There quite a few technological solutions that allow GMs to post games and attendees to sign up (just stay the hell away from Event Brite). This isn’t the case at PAX Unplugged. Attendees are forced to meander around the “free play” area in hopes of a random pick-up game.

It’s the worst.

I found myself on Saturday doing exactly that. I wandered around looking hopefully for a game that needed players. It was a huge waste of time, and extraordinarily hard to find the games I wanted to play. By contrast, Origins or Gen Con has a listing of hundreds of events for any given time slot. PAX appeared to have hundreds of games going on in the free play area, but good luck finding one you want because they appear on no schedule anywhere. It’s a scavenger hunt that no one wants.

I understand that Gen Con and Origins are both decades old and can still have issues with event registration, but the PAX team isn’t exactly new to the convention circuit. For me, this is one of the single greatest faults of the convention. There’s really no excuse to not have a system of sign-ups and wait lists that extend beyond just the D&D Adventurers League events. Even local conventions of a few hundred attendees provide this most basic event listings -- event location, time slot, number of players -- even if they don’t provide full on-line registration.

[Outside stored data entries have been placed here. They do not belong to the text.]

/-- Tokens put at the end of a session's queue; adjoining runs of one kind are one run (R132). -/
def pushText (toks : List Nat) (x : Session) : Session :=
  if toks.isEmpty then x
  else
    let inside := insideRequest x
    match x.queue.reverse with
    | .text ts i :: rest => if i = inside then { x with queue := rest.reverse ++ [.text (ts ++ toks) i] }
                            else { x with queue := x.queue ++ [.text toks inside] }
    | _ => { x with queue := x.queue ++ [.text toks inside] }

/-- A session's place among those with text queued, oldest first (R333): taken when its queue gains its first input. -/
def stampQueue (h : Nat) (s : State) : State :=
  match findSess s h with
  | none => s
  | some x =>
    if x.queue.isEmpty ∨ x.queuedAt ≠ 0 then s
    else { onSess h (fun y => { y with queuedAt := s.sched.orders + 1 }) s with
      sched := { s.sched with orders := s.sched.orders + 1 } }

/-- U+FFFD inserted in input counted (R278). -/
def countFixes (t n : Nat) (s : State) : State :=
  if n = 0 then s
  else onTen t (fun x => { x with counters := { x.counters with replacements := min max64 (x.counters.replacements + n) } }) s

/-- The input text state closed (R280). -/
def closeInput (h : Nat) (s : State) : State :=
  match findSess s h with
  | none => s
  | some x =>
    match sessTok s x with
    | none => s
    | some t =>
      let r := closeText t (normData s) x.normForm x.strict x.text
      let s1 := stampQueue h (countFixes x.tenant r.fixes (setSess (pushText r.toks { x with text := r.text }) s))
      match r.bad with
      | none => s1
      | some off => emitOut false x { outcome := .invalidText, opcode := 0, length := x.p, d0 := off } s1

/-! ### The end of a request (R111, R290) -/

/-- A queue divided at a count of positions; a frame that the count reaches stays whole. -/
def splitQueue : Nat → List QItem → List QItem × List QItem
  | _, [] => ([], [])
  | 0, q => ([], q)
  | n, .text ts i :: rest =>
    if ts.length ≤ n then
      let r := splitQueue (n - ts.length) rest
      (.text ts i :: r.1, r.2)
    else ([.text (ts.take n) i], .text (ts.drop n) i :: rest)
  | n, .frame a b k c d e i :: rest =>
    let r := splitQueue (n - k) rest
    (.frame a b k c d e i :: r.1, r.2)

/-- A queue without `left` positions that stand behind `ahead` others. -/
def cutQueue (ahead left : Nat) (q : List QItem) : List QItem := (splitQueue ahead q).1 ++ (splitQueue left (splitQueue ahead q).2).2

/-- A recall query of a session abandoned, or its result discarded where it is queued and its call not yet committed (Table 4-6). -/
def dropQueries (h : Nat) (s : State) : State :=
  let mine := fun (q : Query) => match q.asker with | .onDevice k _ => k == h | _ => false
  let stripped := fun (x : Session) =>
    match x.call with
    | some (.onDevice _ _) => { x with call := none }
    | some (.result _ ahead left _) => { x with call := none, queue := cutQueue ahead left x.queue }
    | _ => x
  onSess h stripped { s with rcl := { s.rcl with queries := s.rcl.queries.filter fun q => !mine q } }

/-- The output bytes of a request's tokens. -/
def outOf (r : Request) : List (List Byte) := r.out.map Prod.snd

/-- Held output delivered in an extra session record with no token, just before a final record (R290). -/
def flushHeld (b : Bool) (x : Session) (r : Request) (s : State) : State :=
  let text := textBetween true r.delivered r.out.length (outOf r)
  if text.isEmpty then s
  else emitSes b x { tenant := x.tenant, seq := r.seq, handle := x.handle, released := x.p, token := none, text := text
                     late := false, noToken := true, heldBack := false } s

/-- The sprue message of a session command. -/
def sprueOf (c : Instr) : Option Sprue :=
  match c with
  | .appendText m _ | .appendFrame m _ | .generate m _ | .toolResult m _ | .cancel m | .barge m | .park m | .close m => some m
  | _ => none

/-- A message still held for a session that is freed: a PARK or a CLOSE is answered DONE, the freeing taking its place (R53, R592), and any other
is refused as a message to a FREE entry. -/
def answerGone (x : Session) (c : Instr) (s : State) : State :=
  match sprueOf c with
  | none => s
  | some m =>
    let done := msgOpcode m == 8 || msgOpcode m == 9
    emitOut false x { outcome := if done then .done else .malformed, seq := msgSeq m, opcode := msgOpcode m, length := x.p
                      d0 := if done then 0 else 6, clientTag := if msgOpcode m = 4 then msgAt m 44 8 else 0, answers := true } s

/-- A session freed as a one-shot session is: its pages, its objects and its entry; the anchor log and the rack directory are told as of a close,
and what is still held for it is answered (R53, R592; log entry 77). -/
def freeSession (h : Nat) (s : State) : State :=
  match findSess s h with
  | none => s
  | some x =>
    forEach x.heldMsgs (answerGone x)
      (tellDirectory h s.rack.num 7 (dropSess h (anchor 4 h (deleteSessObjs x (releasePlaces (placesOf s x) s)))))

/-- A request ended with its one final record: `ans` the message it answers, `deliver` whether held output goes out first, `d0`, `d1`
the details (R111, R290, R592). A one-shot session is then spent. -/
def endRequest (b : Bool) (h : Nat) (o : OCode) (ans : Option Ask) (deliver : Bool) (d0 d1 : Nat) (s : State) : State :=
  match findSess s h with
  | none => s
  | some x =>
    match x.request with
    | none => s
    | some r =>
      let s1 := if deliver then flushHeld b x r s else s
      let s2 := settle r.win r.seq o (match ans with | some a => settle a.win a.seq o s1 | none => s1)
      let rec_ : OutRec :=
        { outcome := o, seq := (ans.map Ask.seq).getD r.seq, opcode := (ans.map Ask.opcode).getD 4, length := x.p, d0 := d0, d1 := d1
          clientTag := r.clientTag, final := true, answers := ans.isSome, win := some ((ans.map Ask.win).getD r.win)
          also := ans.map fun _ => (r.win, r.seq) }
      arm h (onSess h (fun y => { y with request := none, call := none, toWait := false, spent := y.oneShot }) (dropQueries h (emitOut b x rec_ s2)))

/-- An answer to a message for a session, settled in its window entry (R592). -/
def answerAsk (b : Bool) (h : Nat) (a : Ask) (o : OCode) (d0 : Nat) (s : State) : State :=
  match findSess s h with
  | none => s
  | some x => emitOut b x { outcome := o, seq := a.seq, opcode := a.opcode, length := x.p, d0 := d0, answers := true
                            win := some a.win } (settle a.win a.seq o s)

Any other gaming convention of this size would be widely panned for not including some kind of game listings or registration. Somehow PAX Unplugged gets a pass because it's a PAX.

Had a really fun crew to play with at the D&D Open.

D&D Adventurers League

One of the few event categories that did have pre-registration was D&D Adventurers League. Of course, the slots filled up within minutes of registration opening, which meant if you wanted to get in on the waitlist, you had to arrive really early before the event to be at the front of the wait line. I was lucky enough to get into the D&D Open from the waitlist. Due to the length of the Open (9 hours), Not many people waitlisted and they sat everyone. The Tier 2 games were much harder to get into except for Sunday.

The Role Initiative (TRI) did a good job keeping things organized. They’ve only been doing this a couple of years, but as far as I could tell, DDAL games ran fairly smoothly. There was a small shortage of Friday/Saturday DM’s due to sickness or no shows, but that is largely out of the control of organizers. Consider helping out TRI at future events. There was plenty of demand for Adventurers League and willing DM’s are always needed regardless of the size of a convention.

Final Thoughts

A convention like PAX Unplugged has a high bar to clear. It will inevitably be compared to other heavy weights in the gaming industry like Origins or Gen Con, which each have their own issues.

Event registration has been problematic for Origins in recent years and limited housing is Gen Con’s Achilles Heel. PAX Unplugged, on the other hand, has plentiful nearby hotels, but absolutely no event listings, other than the large games and seminars (many of which require standing in huge lines for hours).

If PAX Unplugged can manage even the most rudimentary event registration for smaller RPG and board games (aside from Adventurers League), it could easily surpass Origins as the go-to gaming convention for those living near the East Coast.

Lastly, support your local cons. There are a bounty of wonderful, smaller cons popping up all over the country that could use your love. The East Coast hosts many, such as BFG Con, 1d4 Con, MACE, Mars Con, PrezCon, RavenCon... Keep an eye out. Attend. Volunteer. Run a game.